Victor Jory relished playing villains. His commanding presence made him perfect as an in-charge heavy. His mesmerizing coal-black eyes could hold you in a trance when combined with his distinctive, fascinating clipped manner of speaking with dramatic pauses. Jory was a unique actor indeed whose career took on many facets over 50 years.

Born November 23, 1902, in Dawson City, Yukon Territory, Canada, the son of Edwin Jory, a horse trader who was a native of Oregon, Jory’s mother was a native of Virginia who was one of the few working newspaperwomen in the Canadian wilderness. Actually, his parents were divorced before Vic was born. Born into a very poor environment, an uncle on his mother’s side got him a job at $4 a day in a paper mill in Astoria, Oregon.

Boston Socialite-come-west Jo Ann Sayers tries to save Victor Jory from his life of wickedness (here with Esther Estrella) in "The Light of Western Stars" ('40 Paramount).

While working at the Hammond Lumber Company he accidentally received a deadly electrical shock from a huge electrical turbine that generated power for 18 surrounding towns. The current passed through his left arm, across his chest and came out his foot. Doctors, concerned he might lose the use of his left arm, advised the exercise of boxing. With no place in Astoria where he could learn to box, the now 14 year old Jory moved to Vancouver, British Columbia, where his mother owned some property. Learning the rudiments of the fight game, he soon defeated four opponents to become the cruiser-weight golden gloves champion of that province. While he was 14 to 17 he spent a goodly amount of time in the ring, earning from $7.50 to $15 a bout.

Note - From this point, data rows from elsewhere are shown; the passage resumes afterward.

-- ==== Sys2Proof/Machine/Access.lean ====
section
/-!
DEFINITION. Access of a handler slot to main memory and to vaults: translation, the checks at the target, reads,
writes, atomics and reductions, with the delay fields they report (02_main_memory.md R31 to R44, 03_crossbar.md R52 to
R61, 04_vaults.md R64 to R77, 09_memory_instructions.md R164 to R168). A slot's accesses are performed one at a time
in program order (log entry 6).
-/

namespace Sys2Proof.Machine

/-- Kinds of access (02_main_memory.md R38, R42). -/
inductive AKind where
  | load | store | atomic | fetch
deriving DecidableEq, Repr

/-- The code of a kind in a translation request (02_main_memory.md R42). -/
def AKind.code (k : AKind) : Nat :=
  match k with
  | .load => 0
  | .store => 1
  | .atomic => 2
  | .fetch => 3

/-- What an attempt comes to: done with a value, waiting (the head is attempted again later), or failed with a trap's
cause and value and whether the activation can go on after it. -/
inductive Acc (α : Type) where
  | ok (a : α) (s : State)
  | wait (s : State)
  | bad (cause : Nat) (tval : Word) (nr : Bool) (s : State)
deriving DecidableEq

/-- One attempt after another. -/
def Acc.bind {α β : Type} (x : Acc α) (f : α → State → Acc β) : Acc β :=
  match x with
  | .ok a s => f a s
  | .wait s => .wait s
  | .bad c t n s => .bad c t n s

/-! Trace records (20_debug.md R377, R378) -/

/-- CYCLE of a core (07_instruction_lines.md R120), in its die's cycles. -/
def State.cycleOf (s : State) (core : Nat) : Word := (s.core core).cycle + word (s.dieClock (core / 1024))

/-- The state with a trace record written into the cluster's ring when tracing is on for its kind; one that is written
over while unread is lost (log entry 44: a record is read when a byte of it is read at its bank). -/
def State.trace (s : State) (place kind detail ctx kslot : Nat) (pc data : Word) : State :=
  let c := clusOf place
  let k := s.clus c
  if bitOf k.trccfg.toNat 0 && bitOf (fld k.trccfg 1 8) kind then
    let slots := 2 ^ (fld k.trccfg 12 4 + 5)
    let w1 := place % 65536 + kind * 2 ^ 16 + detail % 256 * 2 ^ 24 + ctx % 65536 * 2 ^ 32 + kslot % 64 * 2 ^ 48
    let rec32 := leBytes 8 (s.cycleOf (coreOf place)).toNat ++ leBytes 8 w1 ++ leBytes 8 pc.toNat ++
        leBytes 8 data.toNat
    let n := k.trccount.toNat % slots
    let at_ := c * 2 ^ 24 + fld k.trccfg 16 18 * 64 + 32 * n
    let lost := if k.trcnew.contains n ∧ k.trclost ≠ 0xFFFFFFFF then k.trclost + 1 else k.trclost
    { s.setClus c { k with trccount := k.trccount + 1, trclost := lost, trcnew := sinsert k.trcnew n } with
      vault := writeBytes s.vault at_ rec32 }
  else s

/-! Translation -/

/-- Bytes of a page of a SIZE code (02_main_memory.md R36, R37). -/
def pageSize (size : Nat) : Nat := if size = 0 then 2 ^ 16 else if size = 1 then 2 ^ 21 else 2 ^ 30

/-- An entry matches an address (02_main_memory.md R39). -/
def TlbEnt.covers (e : TlbEnt) (tsid va : Nat) : Bool :=
  decide (e.tsid = tsid) && decide (e.va ≤ va) && decide (va < e.va + pageSize e.size)

/-- Two entries of one translation space whose pages overlap (02_main_memory.md R39). -/
def TlbEnt.overlaps (e f : TlbEnt) : Bool :=
  decide (e.tsid = f.tsid) && decide (e.va < f.va + pageSize f.size) && decide (f.va < e.va + pageSize e.size)

/-- The entry of a TLB for an address. -/
def tlbFind (l : List TlbEnt) (tsid va : Nat) : Option TlbEnt := l.find? (·.covers tsid va)

/-- A TLB with an entry written: every overlapping entry goes first (02_main_memory.md R39). -/
def tlbPut (l : List TlbEnt) (e : TlbEnt) : List TlbEnt := e :: l.filter (fun f => !e.overlaps f)

/-- The permissions of an entry allow an access (02_main_memory.md R38). -/
def TlbEnt.permits (e : TlbEnt) (k : AKind) (user : Bool) : Bool :=
  (!user || e.u) &&
    match k with
    | .load => e.r
    | .store => e.w
    | .atomic => e.r && e.w
    | .fetch => e.x

/-- The physical address an entry gives. -/
def TlbEnt.phys (e : TlbEnt) (va : Nat) : Nat := (e.pa + (va - e.va)) % 2 ^ 48

/-- A translated address: the device physical address, whether reads may be held in the shard cache, and the size of its
page. -/
structure Phys where
  pa : Nat
  sc : Bool
  span : Nat := 64
deriving DecidableEq, Repr

/-- A free request identifier of a cluster from n upward: never 0xFFFF, never one of an open request (02_main_memory.md
R42, R159). -/
def freeReqId (reqs : List XlatReq) : Nat → Nat → Nat
  | 0, n => n % 65536
  | fuel + 1, n =>
    let n := n % 65536
    if n = 65535 ∨ reqs.any (·.id == n) then freeReqId reqs fuel (n + 1) else n

/-- The 64 KiB page a request is for; the tag of its address is ignored (02_main_memory.md R42). -/
def XlatReq.page (r : XlatReq) : Nat := r.addr.toNat % 2 ^ 56 / 65536

/-- A translation request queued to a cluster's service core, merged with an open one of the same space and 64 KiB
(02_main_memory.md R40); it is an event for that core (08_scalar_instructions.md R162). -/
def State.openXlat (s : State) (clus tsid : Nat) (w : XWaiter) : State :=
  let k := s.clus clus
  if k.reqs.any (fun r => r.tsid = tsid ∧ r.page = w.va / 65536) then
    s.setClus clus { k with reqs := k.reqs.map fun r =>
      if r.tsid = tsid ∧ r.page = w.va / 65536 then { r with waiters := r.waiters ++ [w] } else r }
  else
    let id := freeReqId k.reqs 400 k.nextReq
    (s.setClus clus { k with
      reqs := k.reqs ++ [{ id := id, tsid := tsid, addr := w.issued, waiters := [w], stale := false, bound := false }]
      nextReq := id + 1 }).wakeCore (coreIn clus 8)

/-- A requester has an open translation request in a cluster (02_main_memory.md R40). -/
def ClusSt.asks (c : ClusSt) (who : Requester) : Bool := c.reqs.any fun r => r.waiters.any fun w => w.who == who

/-- The current slot waits for a translation of an address issued with a tag: it opens a request unless it has one
(02_main_memory.md R40, R42). -/
def State.awaitXlat (s : State) (k : AKind) (va tag : Nat) : State :=
  let sl := s.me
  let c := clusOf s.cur
  let t := if (s.clus c).asks (.slot s.cur) then s
    else s.openXlat c (s.tsidOf sl)
      { who := .slot s.cur, kind := k.code, abortable := !sl.irrev, va := va, issued := word (tag * 2 ^ 56 + va) }
  t.setMe { sl with park := .xlat }

/-- The L1 TLB of the current core with an entry copied into it (02_main_memory.md R40 step 2). -/
def State.fillL1 (s : State) (e : TlbEnt) : State :=
  s.setCore (coreOf s.cur) { s.myCore with l1 := tlbPut s.myCore.l1 e }

/-- An entry found for an access: its address, or a protection trap (02_main_memory.md R38). -/
def useEntry (s : State) (k : AKind) (va : Nat) (e : TlbEnt) : Acc Phys :=
  if e.permits k (s.me.priv = .user) then .ok ⟨e.phys va, e.sc, pageSize e.size⟩ s
  else .bad (if k = .fetch then 0x15 else 0x05) (word va) false s

/-- Translation of an access of the current slot (02_main_memory.md R40, R42, R43): a miss of a worker slot waits for an
answer, and one answered protection or unmapped traps. The address was issued with a tag. -/
def State.translate (s : State) (k : AKind) (va : Nat) (tag : Nat := 0) : Acc Phys :=
  let sl := s.me
  if isService s.cur && sl.pmode then .ok ⟨va % 2 ^ 48, false, 64⟩ s
  else
    match tlbFind s.myCore.l1 (s.tsidOf sl) va with
    | some e => useEntry s k va e
    | none =>
      match tlbFind (s.clus (clusOf s.cur)).tlb (s.tsidOf sl) va with
      | some e => useEntry (s.fillL1 e) k va e
      | none =>
        if isService s.cur then .bad (if k = .fetch then 0x15 else 0x04) (word va) false s
        else match sl.xres with
          | some (page, code) =>
            if page = va / 65536 then
              .bad (if k = .fetch then 0x15 else if code = 2 then 0x05 else 0x04) (word va) false
                (s.setMe { sl with xres := none })
            else .wait (s.awaitXlat k va tag)
          | none => .wait (s.awaitXlat k va tag)

/-! Pieces: naturally aligned runs of at most eight bytes, in one line and one bank -/

/-- A located run of n bytes: what TVAL reports, whether it lies in a vault, its device physical address or its
cluster * 2^24 + offset, and whether the shard cache may hold it. -/
structure Piece where
  tval : Word
  vault : Bool
  at_ : Nat
  n : Nat
  sc : Bool
deriving DecidableEq, Repr

/-- The key of a vault address for a slot of a cluster (04_vaults.md R67). -/
def vaultKey (clus a : Nat) : Nat :=
  (if bitOf a 30 then clus else a / 2 ^ 31 % 512) * 2 ^ 24 + a % 2 ^ 24

/-- The tag of an address register (02_main_memory.md R34). -/
def tagOf (w : Word) : Nat := fld w 56 8

/-- A vault address without LOC of a key (04_vaults.md R67). -/
def vaultAddr (key : Nat) : Word := word (key / 2 ^ 24 * 2 ^ 31 + key % 2 ^ 24)

/-- A run of n bytes at an address of either space, issued with a tag, located for an access of the current slot; it
waits while an access before it has yet to be performed (02_main_memory.md R40). -/
def State.locate (s : State) (k : AKind) (vault : Bool) (a n : Nat) (tag : Nat := 0) : Acc Piece :=
  if s.me.defers then .wait s
  else if vault then .ok ⟨word a, true, vaultKey (clusOf s.cur) a, n, false⟩ s
  else if s.fw.halted then .wait s
  else (s.translate k a tag).bind fun p t =>
    .ok ⟨if isService t.cur && t.me.pmode then word p.pa else word a, false, p.pa, n, p.sc⟩ t

/-- Several runs located one after the other: step 4 of R165 for every byte before any is performed. -/
def State.locateAll (s : State) (k : AKind) (vault : Bool) (tag : Nat := 0) : List (Nat × Nat) → Acc (List Piece)
  | [] => .ok [] s
  | (a, n) :: us =>
    (s.locate k vault a n tag).bind fun p t => (t.locateAll k vault tag us).bind fun ps u => .ok (p :: ps) u

/-! Checks at the target -/

/-- Permissions of a window that an access needs (04_vaults.md R74). -/
structure WinNeed where
  rd : Bool
  wr : Bool
  at_ : Bool
deriving DecidableEq, Repr

/-- What loads, stores and atomics need (04_vaults.md R74). -/
def AKind.need (k : AKind) : WinNeed :=
  match k with
  | .load => ⟨true, false, false⟩
  | .fetch => ⟨true, false, false⟩
  | .store => ⟨false, true, false⟩
  | .atomic => ⟨true, true, true⟩

/-- A window admits an access to an offset (04_vaults.md R73). -/
def winAdmits (w : Word) (ofs : Nat) (sameDie : Bool) (n : WinNeed) : Bool :=
  bitOf w.toNat 63 && decide (fld w 0 18 ≤ ofs / 64) && decide (ofs / 64 ≤ fld w 24 18) &&
    (decide (fld w 57 3 = 5) || (decide (fld w 57 3 = 4) && sameDie)) &&
    (!n.rd || bitOf w.toNat 62) && (!n.wr || bitOf w.toNat 61) && (!n.at_ || bitOf w.toNat 60)

/-- Steps 1 and 2 of R72: partition and context, for a party of a cluster that runs a context. -/
def State.vaultGate (s : State) (clus ctx target : Nat) : Option Nat :=
  if target = clus then none
  else if s.partOfClus target ≠ s.partOfClus clus ∨ s.partOfClus clus = 31 then some 7
  else if (s.clus target).ctx ≠ some ctx then some 6
  else none

/-- The refusal of an access to a vault offset by the owning core (04_vaults.md R72): none for the own cluster. -/
def State.vaultRefusal (s : State) (clus ctx key : Nat) (n : WinNeed) : Option Nat :=
  let target := key / 2 ^ 24
  let ofs := key % 2 ^ 24
  match s.vaultGate clus ctx target with
  | some c => some c
  | none =>
    if target = clus then none
    else if (s.core (coreIn target (ofs / 1024 % 8))).win.toList.any (fun w =>
        winAdmits w ofs (target / 64 = clus / 64) n) then none
    else some 6

/-- The refusal of a request at crossbar ingress or by its memory port, for a requester of a row (03_crossbar.md R54,
02_main_memory.md R32). -/
def State.portRefusal (s : State) (row pa : Nat) : Option Nat :=
  if !rowAllows (s.row row) (tgtOf pa) then some 7
  else if tgtOf pa < 24 ∧ 2 ^ 39 ≤ ofsOf pa then some 5
  else none

/-- The same for a slot, whose write of configuration space, and every access of a debug module's registers, is a
privilege matter (R41, R52, R370). -/
def State.slotRefusal (s : State) (row : Nat) (wr : Bool) (pa : Nat) : Option Nat :=
  if (tgtOf pa = 37 ∧ wr) ∨ isDebugReg pa then some 0x14 else s.portRefusal row pa

/-- The refusal of an access of the current slot at its target (step 5 of R165). The row is read before the shard cache
is looked at, so a refused load is refused though its line is held there (log entry 46). -/
def State.refusal (s : State) (p : Piece) (n : WinNeed) : Option Nat :=
  if p.vault then s.vaultRefusal (clusOf s.cur) s.me.ctx p.at_ n
  else if !n.wr && s.cfgLoads s.me.priv (shardOf (clusOf s.cur)) p.at_ then none
  else s.slotRefusal (shardOf (clusOf s.cur)) n.wr p.at_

When he also found he could earn an extra one dollar by doing “Walk on” bits at Vancouver’s Empress Theatre, the acting bug bit Jory. Turning 18, he attended the Pasadena Community Playhouse and attended the University of California for a semester. Vic then began a 10 year roving theatrical apprenticeship that included work in various stock companies across the U.S. Jory eventually made his Broadway debut in 1929 in “Berkeley Square” with Leslie Howard.

J. Farrell MacDonald tries to prevent a confrontation between rustler Victor Jory and Russell Hayden in "Knights of the Range" ('40 Paramount). Jean Parker is the girl.

Jory was playing the lead in the Norman Krasna comedy “Louder, Please” in California when he was approached by a Fox talent scout. His first film was “Renegades” in 1930 with Warner Baxter.

On December 23, 1928, Jory married actress Jean Inness. They appeared on stage a number of times over the years. Inness made many films (“Gun Fever”, “The Gunfighter’, “Rosemary’s Baby”) and TV episodes (“Big Valley’, “Gunsmoke”, “Peter Gunn”, “Rawhide”, “Twilight Zone”, “Virginian: Return of Golden Tom” with her husband, “Dragnet”, etc.) as well as directing 31 plays at the Pasadena Playhouse. Born December 18, 1900, Inness died December 27, 1978. The Jorys had two children, a son Jon who became the director of the Actors Theatre of Louisville, Kentucky, and a daughter Jean Jory Anderson, a public relations director of the theatre department at Utah State University.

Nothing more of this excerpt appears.